Many of us know marmite as being a British favourite. For the unacquainted, marmite is a yeast based spread, which is a by-product from beer making. Marmite is often portrayed as a topping for toast or as a sandwich filling which for some, is an absolute delicacy and must have. For many others, simply biting down on marmite toast is a skin crawling and hair raising experience.
Marmite being rather strong and pungent on its own, can be very off putting to many people. However because of its dark, treacly and haunting taste, it makes the perfect pairing when used as a marinade for chicken. The savoury echo of marmite along with other seasonings featured in this recipe can be regarded as paint, while the chicken is a blank canvas. In other words, mixing marmite and chicken produces an absolute work of art (and taste). Above all and most importantly, it is easy to make.

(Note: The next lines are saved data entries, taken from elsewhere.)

-- ==== Sys2Proof/Tests/Slice0.lean ====
section
/-! SUPPORT. Tests of the model. Expected values come from the spec: the encodings of 30_encoding.md R83 and R90 written
out bit by bit, and the vectors of 95_test_vectors.md (named in each docstring); the witnesses show states and operands
that meet the hypotheses of the statements. -/

open Sys2Proof Sys2Proof.Machine

namespace Sys2Proof.Tests

/-! ## Helpers -/

/-- The answer is a next state with this property. -/
def after (r : Result) (f : State → Bool) : Bool :=
  match r with
  | .next t => f t
  | .fault _ => false
  | .refused _ => false

/-- The answer is the fault of an illegal stack pointer. -/
def stops (r : Result) : Bool :=
  match r with
  | .next _ => false
  | .fault .stackPointerIllegal => true
  | .refused _ => false

/-- The state after reset with some registers set. -/
def regs (l : List (Reg × Byte)) : State := l.foldl (fun s p => s.setReg p.1 p.2) State.reset

/-- One STEP that fetches the word `w` in `s`. -/
def stepWord (w : Nat) (s : State) (f : State → Bool) : Bool := after (step (s.withFetchWord 16 w)) f

/-- The state after reset with the given parameters and registers. -/
def withCfg (cfg : Config) (l : List (Reg × Byte)) : State := { regs l with cfg := cfg }

/-- One bit of sprite 0xC0 at 0x300 and I pointing at it (S5, DSP1). -/
def sprite : State := { (regs []).memWrite 0x300 [0xC0] with i := 0x300 }

/-! ## Well-formedness: the ill-formed term of the one check is refused -/

theorem test_wellFormed_refuses_row_count_16 : (Instr.drw 0 1 16).wellFormed = false := by decide

theorem test_wellFormed_accepts_row_count_15 : (Instr.drw 0 1 15).wellFormed = true := by decide

/-! ## Decoding: one word an instruction, written out from its row of R90 -/

theorem test_decode_cls : decode 0b0000000011100000#16 = .ok .cls := by decide
theorem test_decode_ret : decode 0b0000000011101110#16 = .ok .ret := by decide
theorem test_decode_jp : decode 0b0001101001110001#16 = .ok (.jp 0xA71) := by decide
theorem test_decode_call : decode 0b0010110011010110#16 = .ok (.call 0xCD6) := by decide
theorem test_decode_seImm : decode 0b0011011111011111#16 = .ok (.seImm 7 0xDF) := by decide
theorem test_decode_sneImm : decode 0b0100110000000100#16 = .ok (.sneImm 12 0x04) := by decide
theorem test_decode_seReg : decode 0b0101000100000000#16 = .ok (.seReg 1 0) := by decide
theorem test_decode_ldImm : decode 0b0110011001001110#16 = .ok (.ldImm 6 0x4E) := by decide
theorem test_decode_addImm : decode 0b0111101101110011#16 = .ok (.addImm 11 0x73) := by decide
theorem test_decode_ldReg : decode 0b1000000001010000#16 = .ok (.ldReg 0 5) := by decide
theorem test_decode_orReg : decode 0b1000010111000001#16 = .ok (.orReg 5 12) := by decide
theorem test_decode_andReg : decode 0b1000101000110010#16 = .ok (.andReg 10 3) := by decide
theorem test_decode_xorReg : decode 0b1000111110100011#16 = .ok (.xorReg 15 10) := by decide
theorem test_decode_addReg : decode 0b1000010000010100#16 = .ok (.addReg 4 1) := by decide
theorem test_decode_subReg : decode 0b1000100110000101#16 = .ok (.subReg 9 8) := by decide
theorem test_decode_shr : decode 0b1000111011110110#16 = .ok (.shr 14 15) := by decide
theorem test_decode_subnReg : decode 0b1000001101100111#16 = .ok (.subnReg 3 6) := by decide
theorem test_decode_shl : decode 0b1000100011011110#16 = .ok (.shl 8 13) := by decide
theorem test_decode_sneReg : decode 0b1001110101000000#16 = .ok (.sneReg 13 4) := by decide
theorem test_decode_ldI : decode 0b1010001100100110#16 = .ok (.ldI 0x326) := by decide
theorem test_decode_jpV0 : decode 0b1011010110001011#16 = .ok (.jpV0 0x58B) := by decide
theorem test_decode_rnd : decode 0b1100110001010100#16 = .ok (.rnd 12 0x54) := by decide
theorem test_decode_drw : decode 0b1101000100000111#16 = .ok (.drw 1 0 7) := by decide
theorem test_decode_skp : decode 0b1110011010011110#16 = .ok (.skp 6) := by decide
theorem test_decode_sknp : decode 0b1110101110100001#16 = .ok (.sknp 11) := by decide
theorem test_decode_ldVxDt : decode 0b1111000000000111#16 = .ok (.ldVxDt 0) := by decide
theorem test_decode_ldVxK : decode 0b1111010100001010#16 = .ok (.ldVxK 5) := by decide
theorem test_decode_ldDtVx : decode 0b1111101000010101#16 = .ok (.ldDtVx 10) := by decide
theorem test_decode_ldStVx : decode 0b1111111100011000#16 = .ok (.ldStVx 15) := by decide
theorem test_decode_addIVx : decode 0b1111010000011110#16 = .ok (.addIVx 4) := by decide
theorem test_decode_ldFVx : decode 0b1111100100101001#16 = .ok (.ldFVx 9) := by decide
theorem test_decode_ldBVx : decode 0b1111111000110011#16 = .ok (.ldBVx 14) := by decide
theorem test_decode_storeRegs : decode 0b1111001101010101#16 = .ok (.storeRegs 3) := by decide
theorem test_decode_loadRegs : decode 0b1111100001100101#16 = .ok (.loadRegs 8) := by decide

These earthy and saline bites of crispy Marmite Chicken Pops pair up amazingly with beer. For a more substantial treat, have this with rice and sliced cucumbers on the side for an utterly satisfying, and not to mention complete meal. So get your ingredients ready, start frying, and be prepared to be amused and amazed. For marmite haters, do not sneer at this dish until you have tried it. You will be absolutely converted.
Ingredients:
2 boneless chicken legs – cut into bite size cubes
1 egg beaten – use only half
4 – 5 tbsp corn flour / tapioca flour
½ tsp salt
Few dashes of white pepper
2 cups (450 ml) vegetable oil
Marmite sauce:
200 ml water
2 tbsp marmite
4 tbsp sugar
4 tbsp honey
1 tsp soy sauce
1 tsp maggi seasoning sauce
¼ tsp salt
Serves 4
Recipe adapted from: Cook Like a Chef cookbook
Add all the ingredients to a medium saucepan and bring to boil.
Simmer for 15 – 20 mins until thicken. Set aside.
*Adjust with more soy sauce or honey if necessary. You could double the quantity and keep the remaining sauce in the fridge for up to 2 weeks.
In a medium bowl, place the chicken cubes, ½ beaten egg, salt and pepper and mix well.
Marinate for at least 30 mins in the fridge.
Heat the vegetable oil in a frying pan or skillet.
Add in flour to the chicken and mix well.
Deep fry the chicken cubes over medium heat until golden and crispy. It should take about 5 – 7 mins.
Do it in 2 batches if your pot is small.
Drain on paper towel.
Clean up the frying pan and add in ½ of marmite sauce.
When the sauce is bubbling, add in the fried chicken cubes and toss well. The sauce should coat each piece thoroughly. Turn off heat and serve.